Prenant enfin la parole pour donner le top des festivités, le Secrétaire général de la préfecture de Minvoul, Emmanuel Nzé Ovono, a, dans son discours, indiqué qu’à travers les différentes thématiques retenues pour célébrer cette journée de la justice sociale, notamment celle relative à la gestion domaniale et foncière, la société civile a mis le doigt sur une question d’importance qui préoccupe au premier plan les plus hautes autorités de la République. Et ce dernier de poursuivre en mettant un accent particulier sur le choix de la ville de Minvoul pour abriter cette manifestation. En effet, dira-t-il, le chef lieu du département du Haut-Ntem est un site particulier, en ce qu’il accueille l’une des plus fortes communautés des peuples autochtones, notamment les pygmées Baka. L’autre particularité de Minvoul est qu’il abrite aussi le parc de Minkebe, un des plus riches de la sous-région. Le département accueille également de nombreux et grands projets de développement. Aussi, estime le secrétaire général de la préfecture de Minvoul, l’Etat et la société civile doivent-ils  « travailler de concert, afin que la distribution des richesses, de quelque ordre soient-elles, se fasse d’une façon juste et équitable ». Pour Emmanuel Nzé Ovono, « la justice sociale implique également le devoir de protéger la dignité de chaque être humain en lui offrant un milieu de vie valorisant ».

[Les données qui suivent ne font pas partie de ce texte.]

@[simp] theorem State.releasePins_agenda (s : State) : (s.releasePins).agenda = s.agenda := rfl

@[simp] theorem State.teardown_regs (s : State) : (s.teardown).regs = s.regs := rfl

@[simp] theorem State.teardown_latches (s : State) : (s.teardown).latches = { s.latches with conf := false } := rfl

@[simp] theorem State.teardown_sclk (s : State) : (s.teardown).sclk = .notDriven := rfl

@[simp] theorem State.teardown_resetAsserted (s : State) : (s.teardown).resetAsserted = s.resetAsserted := rfl

@[simp] theorem State.teardown_todo (s : State) : (s.teardown).todo = s.todo := rfl

@[simp] theorem State.teardown_env (s : State) : (s.teardown).env = s.env := rfl

@[simp] theorem State.teardown_obs (s : State) :
    (s.teardown).obs = { s.obs with trace := s.obs.trace ++ [.releasePins] } := rfl

@[simp] theorem State.teardown_agenda (s : State) : (s.teardown).agenda = s.agenda := rfl

@[simp] theorem State.readData_regs (s : State) : (s.readData).regs = s.regs := rfl

@[simp] theorem State.readData_latches (s : State) :
    (s.readData).latches = { s.latches with d := .of (s.env.levelAt 0) } := rfl

@[simp] theorem State.readData_sclk (s : State) : (s.readData).sclk = s.sclk := rfl

@[simp] theorem State.readData_resetAsserted (s : State) : (s.readData).resetAsserted = s.resetAsserted := rfl

@[simp] theorem State.readData_todo (s : State) : (s.readData).todo = s.todo := rfl

@[simp] theorem State.readData_env (s : State) : (s.readData).env = s.env.afterLevel := rfl

@[simp] theorem State.readData_obs (s : State) :
    (s.readData).obs = { s.obs with trace := s.obs.trace ++ [.readData (s.env.levelAt 0)] } := rfl

@[simp] theorem State.readData_agenda (s : State) : (s.readData).agenda = s.agenda := rfl

@[simp] theorem State.readT0_regs (s : State) : (s.readT0).regs = s.regs := rfl

@[simp] theorem State.readT0_latches (s : State) :
    (s.readT0).latches = { s.latches with t0 := .of (s.env.readingAt 0) } := rfl

@[simp] theorem State.readT0_sclk (s : State) : (s.readT0).sclk = s.sclk := rfl

@[simp] theorem State.readT0_resetAsserted (s : State) : (s.readT0).resetAsserted = s.resetAsserted := rfl

@[simp] theorem State.readT0_todo (s : State) : (s.readT0).todo = s.todo := rfl

@[simp] theorem State.readT0_env (s : State) : (s.readT0).env = s.env.afterReading := rfl

@[simp] theorem State.readT0_obs (s : State) :
    (s.readT0).obs = { s.obs with trace := s.obs.trace ++ [.now (s.env.readingAt 0)] } := rfl

@[simp] theorem State.readT0_agenda (s : State) : (s.readT0).agenda = s.agenda := rfl

@[simp] theorem State.readT1_regs (s : State) : (s.readT1).regs = s.regs := rfl

@[simp] theorem State.readT1_latches (s : State) :
    (s.readT1).latches = { s.latches with t1 := .of (s.env.readingAt 0) } := rfl

@[simp] theorem State.readT1_sclk (s : State) : (s.readT1).sclk = s.sclk := rfl

@[simp] theorem State.readT1_resetAsserted (s : State) : (s.readT1).resetAsserted = s.resetAsserted := rfl

@[simp] theorem State.readT1_todo (s : State) : (s.readT1).todo = s.todo := rfl

@[simp] theorem State.readT1_env (s : State) : (s.readT1).env = s.env.afterReading := rfl

@[simp] theorem State.readT1_obs (s : State) :
    (s.readT1).obs = { s.obs with trace := s.obs.trace ++ [.now (s.env.readingAt 0)] } := rfl

@[simp] theorem State.readT1_agenda (s : State) : (s.readT1).agenda = s.agenda := rfl

@[simp] theorem State.terminate_regs (s : State) (code : ResultCode) (info : Word) :
    (s.terminate code info).regs = terminateRegs s.regs s.latches.cmdL.value code info := rfl

@[simp] theorem State.terminate_latches (s : State) (code : ResultCode) (info : Word) :
    (s.terminate code info).latches = s.latches := rfl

Les manifestations relatives à cette célébration se sont poursuivies au stade municipale de Minvoul avec la prestation des groupes de danses traditionnelles fang et pygmées, des jeux de société dont un cross, un concours d’orthographe, un match de football, une exposition d’art pygmée et un concours d’art culinaire pygmée et fang. De nombreuses récompenses ont été attribuées aux participants.